DIRECTIONS FOR THIS TASK: Beneath this instruction is a listing. Transcribe from it only the stretch from the line with "namespace Sys2Proof.Machine" through the line with "def arithFmts : List Nat := [7, 8, 9, 10]", both end lines included, exactly as written.

■ ■ ■ ■ ■ ■ ■

-- ==== Sys2Proof/Machine/VecFp.lean ====
section
/-! DEFINITION. Floating vector operations (R360-R366): arithmetic, fused multiply-add, compares, conversions, quantisation to block
formats, floating reductions and scans. -/
namespace Sys2Proof.Machine

/-! Shared operations. -/

/-- A format among an allowed set, or 0x040 (R353). -/
def fmtIn (ok : List Nat) (f : BitVec 4) : Except TrapInfo Nat := if ok.contains f.toNat then .ok f.toNat else trapC 0x040#10
def arithFmts : List Nat := [7, 8, 9, 10]
/-- A floating arithmetic format, or 0x040. -/
def floatFmt (ok : List Nat) (f : BitVec 4) : Except TrapInfo Fmt := do
  let k ← fmtIn ok f
  match floatOf k with
  | some g => .ok g
  | none => trapC 0x040#10
/-- A rounding mode, or 0x046 (R267). -/
def modeIn (rm : BitVec 3) : Except TrapInfo Mode := match modeOf rm with | some m => .ok m | none => trapC 0x046#10

/-- Random values for an operation over n source elements: drawn only under SR and when a guard bit is true (R272). -/
def State.drawFor (s : State) (m : Mode) (str : BitVec 4) (n : Nat) (live : Bool) : (Nat → Nat) × State :=
  if m = .sr ∧ live then let (ws, s) := s.draw str.toNat ((n + 1) / 2); (randOf ws, s) else (fun _ => 0, s)

/-- Elementwise floating operation with a rounding: f gives the exact value from the elements of D, A and B (R360, R361). -/
def State.vFloat (s : State) (o : OpInfo) (d a b : BitVec 5) (fmt : BitVec 4) (rm : BitVec 3) (sat : BitVec 1) (str : BitVec 4)
    (ok : List Nat) (f : Bool → FVal → FVal → FVal → RVal) : Out :=
  s.vec o fun s => do
    let g ← floatFmt ok fmt
    let m ← modeIn rm
    let n := elems g.w
    let va := s.cur.rV a.toNat
    let vb := s.cur.rV b.toNat
    let vd := s.cur.rV d.toNat
    let (u, s) := s.drawFor m str n (s.guardMask o g.w n != 0)
    .ok (s.landAllE .vflt o d g.w (mapV g.w fun j =>
      roundR g m (sat == 1) (u j) (f (m == .rdn) (decF g (elem g.w vd j)) (decF g (elem g.w va j)) (decF g (elem g.w vb j)))))

def State.vFp3 (s : State) (o : OpInfo) (r : VFp3) (f : Bool → FVal → FVal → FVal → RVal) : Out :=
  s.vFloat o r.d r.a r.b r.fmt r.rm r.sat r.str arithFmts f
def State.vFp2 (s : State) (o : OpInfo) (r : VFp2) (ok : List Nat) (f : FVal → RVal) : Out :=
  s.vFloat o r.d r.a r.a r.fmt r.rm r.sat r.str ok fun _ _ a _ => f a

/-! Arithmetic (R360, R361). -/

def execVfadd (o : OpInfo) (r : VFp3) (s : State) : Out := s.vFp3 o r fun rdn _ a b => .exact (addF rdn a b)
def execVfsub (o : OpInfo) (r : VFp3) (s : State) : Out := s.vFp3 o r fun rdn _ a b => .exact (addF rdn a b.neg)
def execVfmul (o : OpInfo) (r : VFp3) (s : State) : Out := s.vFp3 o r fun _ _ a b => .exact (mulF a b)
def execVfdiv (o : OpInfo) (r : VFp3) (s : State) : Out := s.vFp3 o r fun _ _ a b => divF a b
def execVfsqrt (o : OpInfo) (r : VFp2) (s : State) : Out := s.vFp2 o r arithFmts sqrtF
def execVfma (o : OpInfo) (r : VFp3) (s : State) : Out := s.vFp3 o r fun rdn d a b => .exact (addF rdn (mulF a b) d)
def execVfms (o : OpInfo) (r : VFp3) (s : State) : Out := s.vFp3 o r fun rdn d a b => .exact (addF rdn (mulF a b) d.neg)
def execVfnma (o : OpInfo) (r : VFp3) (s : State) : Out := s.vFp3 o r fun rdn d a b => .exact (addF rdn (mulF a b).neg d)
def execVfnms (o : OpInfo) (r : VFp3) (s : State) : Out := s.vFp3 o r fun rdn d a b => .exact (addF rdn (mulF a b).neg d.neg)

/-- Elementwise operation on codes, without a rounding. -/
def State.vCodes (s : State) (o : OpInfo) (d a b : BitVec 5) (fmt : BitVec 4) (f : Fmt → Nat → Nat → Nat) : Out :=
  s.vec o fun s => do
    let g ← floatFmt arithFmts fmt
    let va := s.cur.rV a.toNat
    let vb := s.cur.rV b.toNat
    .ok (s.landAllE .vflt o d g.w (mapV g.w fun j => f g (elem g.w va j) (elem g.w vb j)))
def execVfmin (o : OpInfo) (r : VFmt3) (s : State) : Out := s.vCodes o r.d r.a r.b r.fmt fun g a b => minmaxF g false a b
def execVfmax (o : OpInfo) (r : VFmt3) (s : State) : Out := s.vCodes o r.d r.a r.b r.fmt fun g a b => minmaxF g true a b
def execVfabs (o : OpInfo) (r : VFmt2) (s : State) : Out :=
  s.vCodes o r.d r.a r.a r.fmt fun g a _ => if (decF g a).isNan then nanOf g else a % 2 ^ (g.w - 1)
def execVfneg (o : OpInfo) (r : VFmt2) (s : State) : Out :=
  s.vCodes o r.d r.a r.a r.fmt fun g a _ => if (decF g a).isNan then nanOf g else a ^^^ 2 ^ (g.w - 1)

def execVfcmp (o : OpInfo) (r : VFCmp) (s : State) : Out :=
  s.vec o fun s => do
    let g ← floatFmt arithFmts r.fmt
    let va := s.cur.rV r.a.toNat
    let vb := s.cur.rV r.b.toNat
    .ok (s.landCmp .vflt o r.pd g.w fun j => fcond r.cc.toNat (decF g (elem g.w va j)) (decF g (elem g.w vb j)))

/-! Conversions (R269, R362). -/

def cvtFmts : List Nat := [0, 1, 2, 3, 4, 5, 7, 8, 9, 10]
def execVcvt (o : OpInfo) (r : VCvt) (s : State) : Out :=
  s.vec o fun s => do
    let src ← fmtIn cvtFmts r.fmt
    let dst ← fmtIn cvtFmts r.fmt2
    let m ← modeIn r.rm
    let ws := fmtWidth src
    let wd := fmtWidth dst
    let narrow := decide (wd ≤ ws)
    let ratio := if narrow then ws / wd else wd / ws
    let n := if narrow then 1024 / ws else 1024 / wd
    let part := r.part.toNat
    raiseIf (decide (ratio ≤ part)) 0x04A#10
    let lo := if narrow then part * n else 0
    let a := s.cur.rV r.a.toNat
    let range : Vec := BitVec.ofNat 1024 ((2 ^ (wd * n) - 1) * 2 ^ (wd * lo))
    let (u, s) := s.drawFor m r.str (1024 / ws) (s.guardMask o wd (elems wd) &&& range != 0)
    let unit := if (floatOf src).isNone && (floatOf dst).isNone then LatUnit.vint else .vflt
    .ok (s.landRange unit o r.d wd lo n (mapV wd fun i =>
      let j := if narrow then i - lo else part * n + i
      if lo ≤ i then convert src dst m (r.sat == 1) (u j) (elem ws a j) else 0))

/-! Quantisation to block formats (R363, R364). -/

/-- Bytes of codes that a block occupies: 16 for E2M1S, 32 for the 8-bit formats. -/
def blockBytes (f : Nat) : Nat := if f = 6 then 16 else 32

/-- Magnitudes of the grid of R260, in code order. -/
def gridMags : List Nat := [0, 2, 4, 6, 8, 12, 16, 24]

/-- The grid code (without spare) of ± y/den in a mode: nearest modes break ties to the even code or away from zero, SR follows
R270 on the grid taken as unbounded above its last step. -/
def gridCode (m : Mode) (u : Nat) (neg : Bool) (y den : Nat) : Nat :=
  let up := match (List.range 8).find? fun i => decide (y ≤ gridMags.getD i 0 * den) with | some i => i | none => 8
  if up = 8 then (if neg then 15 else 7)
  else
    let hi := gridMags.getD up 0 * den
    let mag :=
      if up = 0 ∨ hi = y then up
      else
        let lo := gridMags.getD (up - 1) 0 * den
        let near : Bool := match m with
          | .rne => decide (hi - y < y - lo) || (decide (hi - y = y - lo) && up % 2 == 0)
          | .rna => decide (hi - y ≤ y - lo)
          | .sr =>
            if neg then !decide (2 ^ 32 ≤ (hi - y) * 2 ^ 32 / (hi - lo) + u)
            else decide (2 ^ 32 ≤ (y - lo) * 2 ^ 32 / (hi - lo) + u)
          | _ => false
        if near then up else up - 1
    if mag = 0 then 0 else if neg then 8 + mag else mag

/-- The entry (spare and scale) and the codes of one block of 32 values (R363). `fmt` is 6, 4 or 5. -/
def quantBlock (fmt : Nat) (m : Mode) (sat : Bool) (u : Nat → Nat) (x : List FVal) : Nat × List Nat :=
  let off : Int := if fmt = 6 then 2 else if fmt = 4 then 8 else 15
  if x.any fun v => match v with | .num _ _ _ => false | _ => true then (0xFF, List.replicate 32 0)
  else if x.all FVal.isZero then (0x7F, List.replicate 32 0)
  else
    let top : Int := x.foldl (fun t v => match v with
      | .num _ k e => if k = 0 then t else max t (e + ilog2 k)
      | _ => t) (-100000)
    let sc := (satI (top - off + 127) 0 254).toNat
    if fmt = 6 then
      -- y = x × 2^(129 − s) as integers over one denominator
      let ey : Int := x.foldl (fun t v => match v with | .num _ k e => if k = 0 then t else min t (e + 129 - sc) | _ => t) 0
      let den := 2 ^ (-ey).toNat
      let ys : List (Bool × Nat) := x.map fun v => match v with
        | .num neg k e => (neg, if k = 0 then 0 else k * 2 ^ (e + 129 - sc - ey).toNat)
        | _ => (false, 0)
      let gs := (ys.zip (List.range 32)).map fun q => gridCode m (u q.2) q.1.1 q.1.2 den
      let val (q : Bool × Nat) : Int := sgnd q.1 q.2
      let errs := (ys.zip gs).map fun q => (val q.1 - e2m1g 0 q.2 * (den : Int)).natAbs
      let worst := errs.foldl max 0
      let k := (errs.findIdx? (· == worst)).getD 0
      let yk := ys.getD k (false, 0)
      let sp : Int := if worst = 0 then 0
        else satI (sgnd yk.1 (roundAt .rne 0 yk.1 yk.2 ey false 0)) (-128) 127
      let codes := ((ys.zip gs).zip errs).map fun q =>
        if (val q.1.1 - sp * (den : Int)).natAbs < q.2 then 8 else q.1.2
      (wrapI 8 sp * 256 + sc, codes)
    else
      let g := if fmt = 4 then fE4M3 else fE5M2
      (sc, (x.zip (List.range 32)).map fun q => match q.1 with
        | .num neg k e => roundF g m sat (u q.2) (.num neg k (e + 127 - sc))
        | v => roundF g m sat 0 v)

/-- Codes of a block packed as in R261. -/
def packBlock (fmt : Nat) (codes : List Nat) : Nat :=
  let w := if fmt = 6 then 4 else 8
  (codes.zip (List.range 32)).foldl (fun t q => t + q.1 % 2 ^ w * 2 ^ (w * q.2)) 0

def State.quantise (s : State) (o : OpInfo) (r : VQnt) (fmt : Nat) : Out :=
  s.runNow o fun s => do
    let g ← floatFmt [7, 8, 9] r.fmt
    let m ← modeIn r.rm
    raiseIf (m == .rdn || m == .rup) 0x040#10
    let nb := 1024 / g.w / 32
    let c := blockBytes fmt
    let q0 := r.part.toNat * nb
    raiseIf (decide (128 / c < q0 + nb)) 0x04A#10
    let a := s.cur.rV r.a.toNat
    let (u, s) := s.drawFor m r.str (1024 / g.w) true
    let blocks := (List.range nb).map fun b =>
      quantBlock fmt m (r.sat == 1) (fun k => u (32 * b + k)) ((List.range 32).map fun k => decF g (elem g.w a (32 * b + k)))
    let codes : Vec := BitVec.ofNat 1024 ((blocks.zip (List.range nb)).foldl (fun t q => t + packBlock fmt q.1.2 * 2 ^ (8 * c * (q0 + q.2))) 0)
    let ents : Vec := BitVec.ofNat 1024 ((blocks.zip (List.range nb)).foldl (fun t q => t + q.1.1 * 2 ^ (16 * (q0 + q.2))) 0)
    let mc : Vec := BitVec.ofNat 1024 ((2 ^ (8 * c * nb) - 1) * 2 ^ (8 * c * q0))
    let me : Vec := BitVec.ofNat 1024 ((2 ^ (16 * nb) - 1) * 2 ^ (16 * q0))
    .ok ((s.landV .vflt r.d codes mc).landV .vflt r.b ents me)
def execVqntE2m1s (o : OpInfo) (r : VQnt) (s : State) : Out := s.quantise o r 6
def execVqntE4m3 (o : OpInfo) (r : VQnt) (s : State) : Out := s.quantise o r 4
def execVqntE5m2 (o : OpInfo) (r : VQnt) (s : State) : Out := s.quantise o r 5

/-- The exact value of element k of a block with its entry (R260, R262). -/
def blockVal (fmt : Nat) (entry code : Nat) : FVal :=
  let sc : Int := (entry % 256 : Nat)
  if sc = 255 then .nan
  else if fmt = 6 then .ofInt (e2m1g (entry / 256 % 256) code) (sc - 129) false
  else match decF (if fmt = 4 then fE4M3 else fE5M2) code with
    | .num neg m e => .num neg m (e + sc - 127)
    | v => v

def execVdqnt (o : OpInfo) (r : VDqnt) (s : State) : Out :=
  s.vec o fun s => do
    let src ← fmtIn [4, 5, 6] r.fmt
    let g ← floatFmt [7, 8, 9] r.fmt2
    let m ← modeIn r.rm
    let nb := 1024 / g.w / 32
    let c := blockBytes src
    let q0 := r.part.toNat * nb
    raiseIf (decide (128 / c < q0 + nb)) 0x04A#10
    let a := s.cur.rV r.a.toNat
    let b := s.cur.rV r.b.toNat
    let w := if src = 6 then 4 else 8
    -- a draw covers every element of the source register (R272)
    let (u, s) := s.drawFor m r.str (1024 / w) (s.guardMask o g.w (elems g.w) != 0)
    .ok (s.landAllE .vflt o r.d g.w (mapV g.w fun i =>
      let j := q0 * 32 + i
      roundF g m (r.sat == 1) (u j) (blockVal src (elem 16 b (j / 32)) (elem w a j))))

/-! Floating reductions and scans (R365, R366). -/

def sumF (rdn : Bool) : List FVal → FVal
  | [] => .num false 0 0
  | x :: t => t.foldl (addF rdn) x
def fvals (g : Fmt) (v : Vec) : List FVal := (elemList g.w v).map (decF g)

def execVrfadd (o : OpInfo) (r : VRed) (s : State) : Out :=
  s.vec o fun s => do
    let g ← floatFmt arithFmts r.fmt
    let m ← modeIn r.rm
    let v := s.cur.rV r.a.toNat
    let (u, s) := s.drawFor m r.str (elems g.w) (s.guardE o g.w 0)
    .ok (s.landFirst .vflt o r.d g.w (roundF g m false (u 0) (sumF (m == .rdn) (fvals g v))))
def State.vReduceF (s : State) (o : OpInfo) (r : VRed) (max : Bool) : Out :=
  s.vec o fun s => do
    let g ← floatFmt arithFmts r.fmt
    let _ ← modeIn r.rm
    -- vrfadd alone draws (R365)
    match elemList g.w (s.cur.rV r.a.toNat) with
    | [] => .ok s
    | x :: t => .ok (s.landFirst .vflt o r.d g.w (t.foldl (minmaxF g max) x))
def execVrfmin (o : OpInfo) (r : VRed) (s : State) : Out := s.vReduceF o r false
def execVrfmax (o : OpInfo) (r : VRed) (s : State) : Out := s.vReduceF o r true

/-- Exact prefix sums. -/
def prefixF (rdn : Bool) : FVal → List FVal → List FVal
  | _, [] => []
  | acc, x :: t => addF rdn acc x :: prefixF rdn (addF rdn acc x) t
def scanF (rdn : Bool) : List FVal → List FVal
  | [] => []
  | x :: t => x :: prefixF rdn x t
def execVscanfadd (o : OpInfo) (r : VRed) (s : State) : Out :=
  s.vec o fun s => do
    let g ← floatFmt arithFmts r.fmt
    let m ← modeIn r.rm
    let v := s.cur.rV r.a.toNat
    let (u, s) := s.drawFor m r.str (elems g.w) (s.guardMask o g.w (elems g.w) != 0)
    let sums := (scanF (m == .rdn) (fvals g v)).zip (List.range (elems g.w))
    .ok (s.landAllE .vflt o r.d g.w (vecOf g.w (sums.map fun q => roundF g m false (u q.2) q.1)))

end Sys2Proof.Machine
end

■ ■ ■ ■ ■ ■ ■

EXERCISE RESULT:
namespace Sys2Proof.Machine

/-! Shared operations. -/

/-- A format among an allowed set, or 0x040 (R353). -/
def fmtIn (ok : List Nat) (f : BitVec 4) : Except TrapInfo Nat := if ok.contains f.toNat then .ok f.toNat else trapC 0x040#10
def arithFmts : List Nat := [7, 8, 9, 10]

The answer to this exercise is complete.